(Dataset items)
++++++++++++++++++++
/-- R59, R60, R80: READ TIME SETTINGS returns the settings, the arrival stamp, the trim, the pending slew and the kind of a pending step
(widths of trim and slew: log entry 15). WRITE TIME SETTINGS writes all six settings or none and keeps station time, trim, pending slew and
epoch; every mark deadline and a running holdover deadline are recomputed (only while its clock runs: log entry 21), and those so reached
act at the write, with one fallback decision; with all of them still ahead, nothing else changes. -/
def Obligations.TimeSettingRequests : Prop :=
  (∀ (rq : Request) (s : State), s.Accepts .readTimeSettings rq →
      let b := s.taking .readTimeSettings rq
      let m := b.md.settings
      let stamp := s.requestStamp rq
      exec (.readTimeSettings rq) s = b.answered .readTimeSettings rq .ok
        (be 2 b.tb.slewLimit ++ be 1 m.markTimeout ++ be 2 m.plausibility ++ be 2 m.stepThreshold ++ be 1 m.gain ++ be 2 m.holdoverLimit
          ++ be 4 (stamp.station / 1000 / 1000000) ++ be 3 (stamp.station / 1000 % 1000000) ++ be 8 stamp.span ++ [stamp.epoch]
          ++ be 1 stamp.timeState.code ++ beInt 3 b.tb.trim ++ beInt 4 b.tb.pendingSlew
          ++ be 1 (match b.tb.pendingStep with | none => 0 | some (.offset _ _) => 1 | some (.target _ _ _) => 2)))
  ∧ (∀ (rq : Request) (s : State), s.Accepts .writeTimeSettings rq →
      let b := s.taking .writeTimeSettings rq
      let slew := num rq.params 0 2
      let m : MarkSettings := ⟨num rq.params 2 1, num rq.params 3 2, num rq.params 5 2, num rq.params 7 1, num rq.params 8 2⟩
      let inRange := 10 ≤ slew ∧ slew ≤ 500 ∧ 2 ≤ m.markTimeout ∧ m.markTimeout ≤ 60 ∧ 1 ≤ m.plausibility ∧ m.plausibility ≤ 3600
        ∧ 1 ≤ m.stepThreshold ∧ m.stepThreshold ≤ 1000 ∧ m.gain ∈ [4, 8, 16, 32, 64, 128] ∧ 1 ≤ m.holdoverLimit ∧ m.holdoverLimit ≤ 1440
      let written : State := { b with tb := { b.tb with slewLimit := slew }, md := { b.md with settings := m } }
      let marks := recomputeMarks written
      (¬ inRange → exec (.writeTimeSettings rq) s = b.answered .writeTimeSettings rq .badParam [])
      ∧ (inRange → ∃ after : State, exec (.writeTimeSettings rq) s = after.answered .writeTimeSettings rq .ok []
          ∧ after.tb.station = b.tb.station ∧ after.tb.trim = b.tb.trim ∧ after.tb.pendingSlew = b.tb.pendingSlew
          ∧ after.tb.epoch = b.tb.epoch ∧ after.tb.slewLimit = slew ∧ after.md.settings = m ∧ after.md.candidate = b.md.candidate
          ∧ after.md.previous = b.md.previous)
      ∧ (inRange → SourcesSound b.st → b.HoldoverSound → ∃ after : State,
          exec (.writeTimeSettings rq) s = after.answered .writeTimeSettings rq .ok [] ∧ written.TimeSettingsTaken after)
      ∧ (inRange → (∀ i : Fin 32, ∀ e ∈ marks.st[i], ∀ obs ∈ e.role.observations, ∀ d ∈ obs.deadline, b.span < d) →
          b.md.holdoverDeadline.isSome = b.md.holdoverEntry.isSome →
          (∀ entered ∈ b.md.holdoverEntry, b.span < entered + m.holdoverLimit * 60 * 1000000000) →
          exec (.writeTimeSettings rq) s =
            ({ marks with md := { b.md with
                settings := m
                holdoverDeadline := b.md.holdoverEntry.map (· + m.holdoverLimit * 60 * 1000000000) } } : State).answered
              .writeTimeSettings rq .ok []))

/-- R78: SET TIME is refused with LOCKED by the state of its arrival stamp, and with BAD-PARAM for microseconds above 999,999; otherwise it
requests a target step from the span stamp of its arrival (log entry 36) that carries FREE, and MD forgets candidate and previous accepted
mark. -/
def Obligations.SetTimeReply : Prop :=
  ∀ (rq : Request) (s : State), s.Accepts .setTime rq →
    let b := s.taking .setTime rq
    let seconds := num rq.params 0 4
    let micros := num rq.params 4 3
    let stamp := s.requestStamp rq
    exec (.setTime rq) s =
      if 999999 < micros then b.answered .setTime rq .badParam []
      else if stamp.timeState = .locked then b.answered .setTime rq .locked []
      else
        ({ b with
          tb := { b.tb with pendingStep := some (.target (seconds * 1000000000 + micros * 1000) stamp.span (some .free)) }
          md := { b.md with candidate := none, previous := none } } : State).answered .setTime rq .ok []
++++++++++++++++++++
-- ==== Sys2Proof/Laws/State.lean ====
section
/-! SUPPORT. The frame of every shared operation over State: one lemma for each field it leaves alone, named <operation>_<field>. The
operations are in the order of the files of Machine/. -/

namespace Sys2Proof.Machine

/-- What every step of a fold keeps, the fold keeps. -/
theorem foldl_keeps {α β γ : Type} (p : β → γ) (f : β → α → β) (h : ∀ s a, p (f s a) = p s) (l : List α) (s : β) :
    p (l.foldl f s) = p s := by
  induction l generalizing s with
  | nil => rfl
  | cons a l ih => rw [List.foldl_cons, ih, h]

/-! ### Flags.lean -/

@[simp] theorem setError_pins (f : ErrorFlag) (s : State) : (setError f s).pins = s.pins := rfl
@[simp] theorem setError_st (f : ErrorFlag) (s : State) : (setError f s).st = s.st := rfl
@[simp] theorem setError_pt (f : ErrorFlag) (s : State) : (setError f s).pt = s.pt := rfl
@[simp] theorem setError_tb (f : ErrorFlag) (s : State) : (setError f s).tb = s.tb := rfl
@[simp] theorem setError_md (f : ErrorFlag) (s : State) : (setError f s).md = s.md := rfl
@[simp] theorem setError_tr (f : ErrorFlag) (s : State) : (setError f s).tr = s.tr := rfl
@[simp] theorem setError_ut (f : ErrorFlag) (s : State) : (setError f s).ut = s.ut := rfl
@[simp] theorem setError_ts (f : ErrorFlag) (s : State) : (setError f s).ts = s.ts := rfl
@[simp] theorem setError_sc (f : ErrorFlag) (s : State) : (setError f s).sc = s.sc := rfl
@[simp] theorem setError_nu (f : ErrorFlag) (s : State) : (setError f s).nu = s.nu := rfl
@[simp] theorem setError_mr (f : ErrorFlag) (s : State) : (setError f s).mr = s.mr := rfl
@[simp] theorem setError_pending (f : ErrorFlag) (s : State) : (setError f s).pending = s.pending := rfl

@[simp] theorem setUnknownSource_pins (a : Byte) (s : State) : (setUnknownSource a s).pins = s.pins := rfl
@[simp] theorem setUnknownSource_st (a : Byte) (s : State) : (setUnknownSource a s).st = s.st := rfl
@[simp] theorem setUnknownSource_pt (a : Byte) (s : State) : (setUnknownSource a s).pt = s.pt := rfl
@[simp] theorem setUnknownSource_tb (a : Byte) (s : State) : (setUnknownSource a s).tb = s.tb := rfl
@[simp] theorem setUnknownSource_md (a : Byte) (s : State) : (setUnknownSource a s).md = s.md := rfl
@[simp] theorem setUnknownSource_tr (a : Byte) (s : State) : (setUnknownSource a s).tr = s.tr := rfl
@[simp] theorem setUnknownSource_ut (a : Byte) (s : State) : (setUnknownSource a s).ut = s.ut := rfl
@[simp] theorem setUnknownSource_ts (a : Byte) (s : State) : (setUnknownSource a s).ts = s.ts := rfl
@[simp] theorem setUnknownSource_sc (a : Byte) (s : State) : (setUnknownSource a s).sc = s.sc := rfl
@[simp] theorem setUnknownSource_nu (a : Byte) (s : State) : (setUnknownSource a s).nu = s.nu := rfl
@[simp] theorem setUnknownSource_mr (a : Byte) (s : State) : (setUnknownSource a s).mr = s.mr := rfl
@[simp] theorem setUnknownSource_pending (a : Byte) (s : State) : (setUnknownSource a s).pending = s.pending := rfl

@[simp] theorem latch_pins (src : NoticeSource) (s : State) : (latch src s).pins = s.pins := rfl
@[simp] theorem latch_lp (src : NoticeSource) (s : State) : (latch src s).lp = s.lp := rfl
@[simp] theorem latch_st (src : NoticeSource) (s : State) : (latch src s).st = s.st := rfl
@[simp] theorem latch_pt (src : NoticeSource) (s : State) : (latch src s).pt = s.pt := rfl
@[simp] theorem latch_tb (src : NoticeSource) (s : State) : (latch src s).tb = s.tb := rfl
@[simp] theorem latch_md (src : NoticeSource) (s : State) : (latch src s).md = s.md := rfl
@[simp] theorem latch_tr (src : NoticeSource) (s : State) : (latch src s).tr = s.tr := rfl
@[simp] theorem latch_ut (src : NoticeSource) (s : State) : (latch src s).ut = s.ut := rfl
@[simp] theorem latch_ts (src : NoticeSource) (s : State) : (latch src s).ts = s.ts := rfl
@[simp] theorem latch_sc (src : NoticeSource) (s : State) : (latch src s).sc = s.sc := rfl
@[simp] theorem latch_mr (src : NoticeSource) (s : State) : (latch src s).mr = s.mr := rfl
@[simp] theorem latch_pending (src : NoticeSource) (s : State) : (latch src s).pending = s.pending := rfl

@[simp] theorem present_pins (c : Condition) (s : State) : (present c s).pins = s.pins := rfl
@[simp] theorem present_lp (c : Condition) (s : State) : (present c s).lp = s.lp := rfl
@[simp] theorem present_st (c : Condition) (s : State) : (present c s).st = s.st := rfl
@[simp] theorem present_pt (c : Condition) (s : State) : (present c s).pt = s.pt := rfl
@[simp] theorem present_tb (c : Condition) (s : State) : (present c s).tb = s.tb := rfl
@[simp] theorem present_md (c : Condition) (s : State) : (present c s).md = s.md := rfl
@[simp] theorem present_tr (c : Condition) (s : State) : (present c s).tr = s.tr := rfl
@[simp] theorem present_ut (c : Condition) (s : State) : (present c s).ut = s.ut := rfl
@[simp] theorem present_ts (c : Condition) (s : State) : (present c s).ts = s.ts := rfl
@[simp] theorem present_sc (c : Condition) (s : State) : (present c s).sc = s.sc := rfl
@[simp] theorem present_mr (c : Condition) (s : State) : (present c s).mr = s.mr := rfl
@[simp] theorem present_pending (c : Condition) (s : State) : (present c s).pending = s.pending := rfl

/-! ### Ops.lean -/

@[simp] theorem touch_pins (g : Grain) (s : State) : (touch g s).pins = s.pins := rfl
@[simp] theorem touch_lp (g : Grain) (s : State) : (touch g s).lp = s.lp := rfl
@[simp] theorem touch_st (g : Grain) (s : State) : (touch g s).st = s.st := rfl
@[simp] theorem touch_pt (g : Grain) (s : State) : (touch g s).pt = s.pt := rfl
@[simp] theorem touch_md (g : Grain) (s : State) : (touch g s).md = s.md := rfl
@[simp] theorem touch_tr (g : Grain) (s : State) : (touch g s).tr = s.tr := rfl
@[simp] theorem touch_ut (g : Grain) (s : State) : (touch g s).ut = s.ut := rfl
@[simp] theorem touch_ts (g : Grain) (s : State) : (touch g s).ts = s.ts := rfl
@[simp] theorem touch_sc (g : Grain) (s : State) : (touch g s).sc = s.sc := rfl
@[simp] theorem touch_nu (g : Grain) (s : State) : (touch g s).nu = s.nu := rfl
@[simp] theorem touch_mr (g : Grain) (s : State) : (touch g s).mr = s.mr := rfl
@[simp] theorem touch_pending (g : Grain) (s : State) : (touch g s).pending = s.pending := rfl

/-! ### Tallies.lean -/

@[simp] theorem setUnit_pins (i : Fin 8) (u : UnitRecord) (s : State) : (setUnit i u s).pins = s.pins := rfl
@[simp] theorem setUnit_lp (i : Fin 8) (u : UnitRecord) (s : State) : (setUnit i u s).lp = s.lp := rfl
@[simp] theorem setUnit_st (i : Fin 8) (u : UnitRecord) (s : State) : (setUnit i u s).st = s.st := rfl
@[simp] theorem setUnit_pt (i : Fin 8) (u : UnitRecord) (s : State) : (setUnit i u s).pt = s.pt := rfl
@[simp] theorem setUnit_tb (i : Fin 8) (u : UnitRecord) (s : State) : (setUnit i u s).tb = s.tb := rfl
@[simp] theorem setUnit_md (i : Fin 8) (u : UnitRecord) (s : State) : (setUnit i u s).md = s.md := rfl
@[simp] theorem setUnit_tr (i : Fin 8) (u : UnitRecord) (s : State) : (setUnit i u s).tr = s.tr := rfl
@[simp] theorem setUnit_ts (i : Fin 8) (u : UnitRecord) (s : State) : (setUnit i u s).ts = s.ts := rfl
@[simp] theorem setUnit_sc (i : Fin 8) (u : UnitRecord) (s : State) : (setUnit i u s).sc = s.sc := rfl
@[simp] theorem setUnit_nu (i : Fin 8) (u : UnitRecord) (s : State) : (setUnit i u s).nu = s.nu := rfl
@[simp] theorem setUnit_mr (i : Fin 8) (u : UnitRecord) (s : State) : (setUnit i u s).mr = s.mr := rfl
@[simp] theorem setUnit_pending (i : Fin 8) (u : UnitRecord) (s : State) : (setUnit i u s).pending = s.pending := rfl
++++++++++++++++++++
THE PROBLEM → Above are the records; print exactly the lines from the line with "(present c s).tr = s.tr := rfl" to the line with "(present c s).ts = s.ts := rfl", including both, and nothing else.

YOUR RESPONSE →
@[simp] theorem present_tr (c : Condition) (s : State) : (present c s).tr = s.tr := rfl
@[simp] theorem present_ut (c : Condition) (s : State) : (present c s).ut = s.ut := rfl
@[simp] theorem present_ts (c : Condition) (s : State) : (present c s).ts = s.ts := rfl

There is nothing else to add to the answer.